United States District Court, D. Idaho

June 28, 2017

UNITED STATES OF AMERICA, for the use and benefit of CONTRACTOR'S EQUIPMENT SUPPLY CO., an Idaho corporation, doing business as CESCO, Use-Plaintiff,
TK CONSTRUCTION, US, LLC, a Colorado limited liability company; AMY FISCHER, an individual; NORTH AMERICAN SPECIALTY INSURANCE COMPANY, a New Hampshire corporation; AMERICAN MINING INSURANCE COMPANY, an Iowa corporation; and ALTERRA AMERICA INSURANCE COMPANY, a Delaware corporation, Defendants.


          Ronald E. Bush Chief U.S. Magistrate Judge

         Pending for decision is Defendant Alterra America Insurance Company's (“Alterra”) Motion for Summary Judgment (Dkt. 75). Having heard oral argument and being otherwise advised, the Court rules as follows.


         TK Construction US, LLC (“TK”) contracted with the United States of America for TK to furnish labor, materials and equipment, and perform certain work required to complete a highway improvement project in Boise County, Idaho. (Second Amend. Compl. (Dkt. 47) ¶ 10.) TK then made rental contracts with CESCO for a John Deere 300D Articulated Haul Truck (the “Truck”) and a John Deere 350G Excavator (the “Excavator”) to use on the highway project. Id. ¶ 13.

         Alterra issued an insurance policy to TK (“the Policy”). The Truck and the Excavator were listed on a schedule of insured property. The Policy excluded losses “caused by” mechanical breakdown, with language providing that “‘We' do not pay for loss caused by any mechanical, structural, or electrical breakdown or malfunction including a breakdown or malfunction resulting from a structural, mechanical, or reconditioning process.” (Dkt. 75-3 at p. 21.) Elsewhere the Policy described “what must be done in case of a loss, ” which included giving prompt notice of the loss with a description of the property; exhibiting the damaged and undamaged property as often as Alterra reasonably requests and allowing Alterra to inspect the property; and not making any voluntarily payments or incurring any other expenses except as respects protecting the property from further damage. (Dkt. 75-3 at pp. 35-37, 55.)

         Under the Policy, payments for “your losses” were to be made to “you” (defined as the “Insured, ” which was TK) “unless another loss payee is named in the policy.” (Dkt. 75-3, p. 25.) “Losses to property of others” were to be paid to “‘you' on behalf of the owner; or the owner.” (Id.) Policy Endorsement No. 4 added the Truck and the Excavator to the “Schedule of Coverages” and named CESCO as a Loss Payee. (Id. at p. 55.) In pertinent part, Endorsement 4 provided: “We will pay ‘loss' to you and: Cesco Rentals.” (Id.)

         On or about May 8, 2013, the Truck's transmission was damaged.
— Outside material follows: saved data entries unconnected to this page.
-- ==== Sys2Proof/Machine/Courses.lean ====
section
/-! DEFINITION. The Course Table: release of due batches, FIRE, HOLD, RESUME, the countdown, clearing, and the service
list (spec/03). -/

namespace Sys2Proof.Machine

-- ## Release

/-- Is a batch PLANNED with a threshold at or above the countdown of its course (R49, R53)? -/
def dueAt (countdown : Nat) (b : Batch) : Bool := b.state == .planned && decide (countdown ≤ b.threshold)

/-- The PLANNED batches of the chosen courses that the countdowns make due, in ascending entry and batch number (R18). -/
def State.dueBatches (s : State) (p : CourseId → Bool) : List Nat :=
  s.tickets.flatMap fun e =>
    if p e.2.course then
      e.2.batches.filter fun r =>
        match s.batch? r with
        | some b => dueAt (s.courses[e.2.course]).countdown b
        | none => false
    else []

/-- Lateness at release: the threshold exceeds the countdown by more than the grace (R50). -/
def lateAtRelease (x : Course) (threshold : Nat) : Bool := decide (x.countdown + x.plan.grace < threshold)

/-- A batch becomes DUE and is judged for lateness (R50). -/
def State.makeDue (s : State) (r : Nat) : State :=
  match s.batch? r with
  | some b =>
    match s.ticketOf? b with
    | some t =>
      let u := s.updBatch r (fun b => { b with state := .due })
      if lateAtRelease s.courses[t.course] b.threshold then u.markLate r t.course else u
    | none => s
  | none => s

/-- The batches become DUE and are then handed over in order, each placed and checked before the next (R18, R75). -/
def State.release (rs : List Nat) (s : State) : State :=
  rs.foldl (fun t r => t.enter r) (rs.foldl State.makeDue s)

-- ## Fire

/-- A course that is FIRED or HELD (R48). -/
def Course.live (c : Course) : Bool := c.state == .fired || c.state == .held

/-- How many courses are FIRED or HELD (R48). -/
def State.liveCount (s : State) : Nat := (List.finRange 16).countP (fun c => (s.courses[c]).live)

/-- The countdown a fire sets: the planned one for 0 (R49). -/
def Course.fireCountdown (c : Course) (n : Nat) : Nat := if n = 0 then c.plan.countdown else n

/-- The fire of a course (R49). -/
def State.fireCourse (c : CourseId) (n : Nat) (s : State) : State :=
  let t := s.updCourse c (fun x => { x with countdown := x.fireCountdown n, late := 0, state := .fired })
  t.release (t.dueBatches (fun d => d == c))

/-- Fault LIVE LIMIT (R66). -/
def liveLimitFault (c : CourseId) : FaultReport := { reason := .liveLimit, source := 63, course := c.val }

/-- Auto-fire of a STAGED calling course (R66). -/
def State.autoFire (c : CourseId) (s : State) : State :=
  if (s.courses[c]).plan.autoFire then
    if s.liveCount < Config.liveCourses then s.fireCourse c 0 else s.recordFault (liveLimitFault c)
  else s

-- ## Staging and calling

/-- An IDLE or CLEARED course becomes STAGED; any other keeps its state (R47). -/
def State.stage (c : CourseId) (s : State) : State :=
  if (s.courses[c]).state = .idle ∨ (s.courses[c]).state = .cleared then
    s.updCourse c (fun x => { x with state := .staged })
  else s

/-- The course at the service position (R59). -/
def Service.current? (v : Service) : Option CourseId := v.list.courses[v.position]?

/-- The calling course: the course at the position while the service is RUNNING or STALLED (R59). -/
def Service.calling? (v : Service) : Option CourseId :=
  match v.state with
  | .running | .stalled => v.current?
  | .none | .ended => none

/-- A course becomes the calling course (R64). -/
def State.call (c : CourseId) (s : State) : State :=
  match (s.courses[c]).state with
  | .idle | .cleared | .staged => (s.stage c).autoFire c
  | .fired | .held | .passed =>
    (s.updService (fun v => { v with state := .stalled })).setCondition (fun n => { n with stall := true })

/-- The course at the position becomes the calling course. -/
def State.callCurrent (s : State) : State :=
  match s.service.current? with
  | some c => s.call c
  | none => s

/-- A list comes into force: position 0, RUNNING, its IDLE and CLEARED courses STAGED, its first course called (R61,
R63). -/
def State.applyList (l : CourseList) (s : State) : State :=
  (l.courses.foldl (fun t c => t.stage c)
    (s.updService (fun v => { v with state := .running, list := l, position := 0 }))).callCurrent

-- ## Pass, clearing and boundary

/-- The calling course of a STALLED service has cleared: it is staged again and the service runs on (R65). -/
def State.resolveStall (c : CourseId) (s : State) : State :=
  if s.service.state = .stalled ∧ s.service.calling? = some c then
    ((s.updCourse c (fun x => { x with state := .staged })).updService
      (fun v => { v with state := .running })).autoFire c
  else s

/-- A PASSED course with no open batch becomes CLEARED, which sets CLEARED and may resolve a stall (R58). -/
def State.clearIfDone (c : CourseId) (s : State) : State :=
  if (s.courses[c]).state = .passed ∧ (s.courses[c]).openCount = 0 then
    ((s.updCourse c (fun x => { x with state := .cleared })).setCondition
      (fun n => { n with cleared := true })).resolveStall c
  else s

/-- A boundary: the pending list, the next position, the first position again, or the end of the service (R63). -/
def State.boundary (s : State) : State :=
  match s.service.pending with
  | some l => (s.updService (fun v => { v with pending := none })).applyList l
  | none =>
    if s.service.position + 1 < s.service.list.courses.length then
      (s.updService (fun v => { v with position := v.position + 1 })).callCurrent
    else if s.service.list.cycle then (s.updService (fun v => { v with position := 0 })).callCurrent
    else (s.updService (fun v => { v with state := .ended })).setCondition (fun n => { n with ended := true })

/-- The courses that a tick counts (R53). -/
def State.firedCourses (s : State) : List CourseId :=
  (List.finRange 16).filter (fun c => (s.courses[c]).state == .fired)

/-- Is the calling course of a RUNNING service among these, so that their pass is a boundary (R63)? -/
def State.passIsBoundary (s : State) (passing : List CourseId) : Bool :=
  s.service.state == .running && passing.any (fun c => s.service.calling? == some c)

/-- The countdown of a counted course falls by 1 (R53). -/
def State.countDown (s : State) (c : CourseId) : State :=
  s.updCourse c (fun x => { x with countdown := x.countdown - 1 })

/-- A FIRED course at countdown 0 becomes PASSED (R54). -/
def State.pass (s : State) (c : CourseId) : State := s.updCourse c (fun x => { x with state := .passed })

/-- The pass of the courses whose countdown has reached 0: all become PASSED, then each is checked for clearing, then
the boundary follows (R54, R63; log 18). -/
def State.passAll (passing : List CourseId) (s : State) : State :=
  let t := passing.foldl (fun u c => u.clearIfDone c) (passing.foldl State.pass s)
  if s.passIsBoundary passing then t.boundary else t

/-- A tick at the Course Table: every FIRED course counts down, the batches that become due are handed over, and the
courses at 0 pass (R53, R54). -/
def State.courseTick (s : State) : State :=
  let counted := s.firedCourses
  let t := counted.foldl State.countDown s
  let u := t.release (t.dueBatches (fun c => decide (c ∈ counted)))
  u.passAll (counted.filter (fun c => (u.courses[c]).countdown == 0))

-- ## The commands

/-- A planned course number: not above 15 and below the course count in force (R48, R51). -/
def State.plannedCourse? (s : State) (c : Nat) : Option CourseId :=
  if h : c < 16 then if c < s.plan.courseCount then some ⟨c, h⟩ else none else none

/-- FIRE (R48, R49). -/
def State.fireCommand (c n : Nat) (s : State) : CommandEnd × State :=
  match s.plannedCourse? c with
  | none => (.ended .badField 0, s)
  | some c =>
    if (s.courses[c]).state ≠ .staged then (.ended .badState 0, s)
    else if Config.liveCourses ≤ s.liveCount then (.ended .limit 0, s)
    else (.ended .done 0, s.fireCourse c n)

/-- HOLD (R51). -/
def State.holdCommand (c : Nat) (s : State) : CommandEnd × State :=
  match s.plannedCourse? c with
  | none => (.ended .badField 0, s)
  | some c =>
    if (s.courses[c]).state ≠ .fired then (.ended .badState 0, s)
    else (.ended .done 0, s.updCourse c (fun x => { x with state := .held }))

/-- RESUME (R52). -/
def State.resumeCommand (c : Nat) (s : State) : CommandEnd × State :=
  match s.plannedCourse? c with
  | none => (.ended .badField 0, s)
  | some c =>
    if (s.courses[c]).state ≠ .held then (.ended .badState 0, s)
    else (.ended .done 0, s.updCourse c (fun x => { x with state := .fired }))

/-- The course numbers of a list, when all of them are planned (R60). -/
def State.plannedList? (s : State) : List Nat → Option (List CourseId)
  | [] => some []
  | c :: cs =>
    match s.plannedCourse? c, State.plannedList? s cs with
    | some d, some ds => some (d :: ds)
    | _, _ => none

/-- A checked list is applied when the service is NONE or ENDED, and stored as pending otherwise (R61, R62). -/
def State.serviceList (l : CourseList) (s : State) : CommandEnd × State :=
  match s.service.state with
  | .none | .ended => (.ended .done 0, s.applyList l)
  | .running | .stalled =>
    (.ended .doneReplaced (if s.service.pending.isSome then 1 else 0),
      s.updService (fun v => { v with pending := some l }))

/-- SERVICE (R60). -/
def State.serviceCommand (count cycle : Nat) (courses : List Nat) (s : State) : CommandEnd × State :=
  if count = 0 ∨ 8 < count then (.ended .badField 0, s)
  else
    match s.plannedList? (courses.take count) with
    | none => (.ended .badField 0, s)
    | some l =>
      if 1 < cycle then (.ended .badField 0, s)
      else s.serviceList { courses := l, cycle := cycle == 1 }

end Sys2Proof.Machine
end

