-- ==== Sys2Proof/Machine/Tickets.lean ====
section
/-! DEFINITION. The Ticket Table and the Batch Pool: the line check, locks, splitting, POST, AMEND, VOID, finishing,
freeing and the finished log (spec/01). -/

namespace Sys2Proof.Machine

-- ## The pool of lines and the locks

/-- The line count of the ticket pool in force; 0 while no setup is in force (R2, R13). -/
def State.lineCount (s : State) : Nat :=
  match s.setup with
  | some u => u.lineCount
  | none => 0

/-- The base of the ticket pool in force. -/
def State.poolBase (s : State) : Nat :=
  match s.setup with
  | some u => u.poolBase
  | none => 0

/-- The address of a ticket line. -/
def State.lineAddr (s : State) (line : Nat) : Nat := s.poolBase + line * 64

/-- Is the lock of a line held (R4)? -/
def State.locked (s : State) (line : Nat) : Bool := decide (line ∈ s.locks)

/-- The lock of a line is taken (R4). -/
def State.lock (line : Nat) (s : State) : State := { s with locks := addTo line s.locks }

/-- The lock of a line is released (R4). -/
def State.unlock (line : Nat) (s : State) : State := { s with locks := s.locks.filter (fun l => l != line) }

-- ## The line check

/-- The course that a checked course byte names. -/
def toCourse (n : Nat) : CourseId := Fin.ofNat 16 n

/-- The check of a ticket line (R2): the status of the first check that fails. -/
def State.lineCheck (s : State) (l : TicketLine) : Option Status :=
  firstFailing
    [(.badLine, decide (15 < l.course)),
     (.badLine, decide ((s.courses[toCourse l.course]).plan.waves ≤ l.wave.val)),
     (.badLine, l.portions == 0 || decide (4000 < l.portions)),
     (.badLine, decide (l.portions < l.special)),
     (.badLine, decide (0 < l.special) && l.tags == 0),
     (.badLine, decide (4095 < l.lead)),
     (.badDish, decide (1023 < l.dish) || decide (s.plan.dishCount ≤ l.dish))]

/-- The entry that a line makes, before its batches are known (R3). -/
def TicketLine.toTicket (l : TicketLine) (line : Nat) : Ticket :=
  { line := line, hostId := l.hostId, course := toCourse l.course, wave := l.wave, dish := l.dish, rush := l.rush
    portions := l.portions, special := l.special, tags := l.tags, lead := l.lead, station := none, batches := []
    finished := 0, voided := false }

-- ## Splitting

/-- The regular portions (R9). -/
def Ticket.regular (t : Ticket) : Nat := t.portions - t.special

/-- The number of regular batches, ceil(R / B) (R9). -/
def regularBatches (t : Ticket) (d : DishRecord) : Nat := (t.regular + d.batchSize - 1) / d.batchSize

/-- The number of batches (R9). -/
def batchCount (t : Ticket) (d : DishRecord) : Nat :=
  if 0 < t.special then regularBatches t d + 1 else regularBatches t d

/-- The number of the special batch (R10). -/
def specialNumber (t : Ticket) (d : DishRecord) : Nat := min d.specialPosition (batchCount t d - 1)

/-- Is batch `i` the special batch (R10)? -/
def isSpecial (t : Ticket) (d : DishRecord) (i : Nat) : Bool := decide (0 < t.special) && i == specialNumber t d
CESCO and Pacific Torque removed, repaired, and replaced the transmission. The “Service Estimate” document created in that process states that CESCO's mechanic “went out on a no movement call, found truck loaded, transmission locked in forward gear, transmission oil looked and smelled burnt . . .” CESCO's shop foreman, Barry Smith, said TK called him to say that the Truck would not move. Smith called that a “transmission failure.” (Pl.'s Statement of Facts, Dkt. 75-2, ¶¶ 5-10.)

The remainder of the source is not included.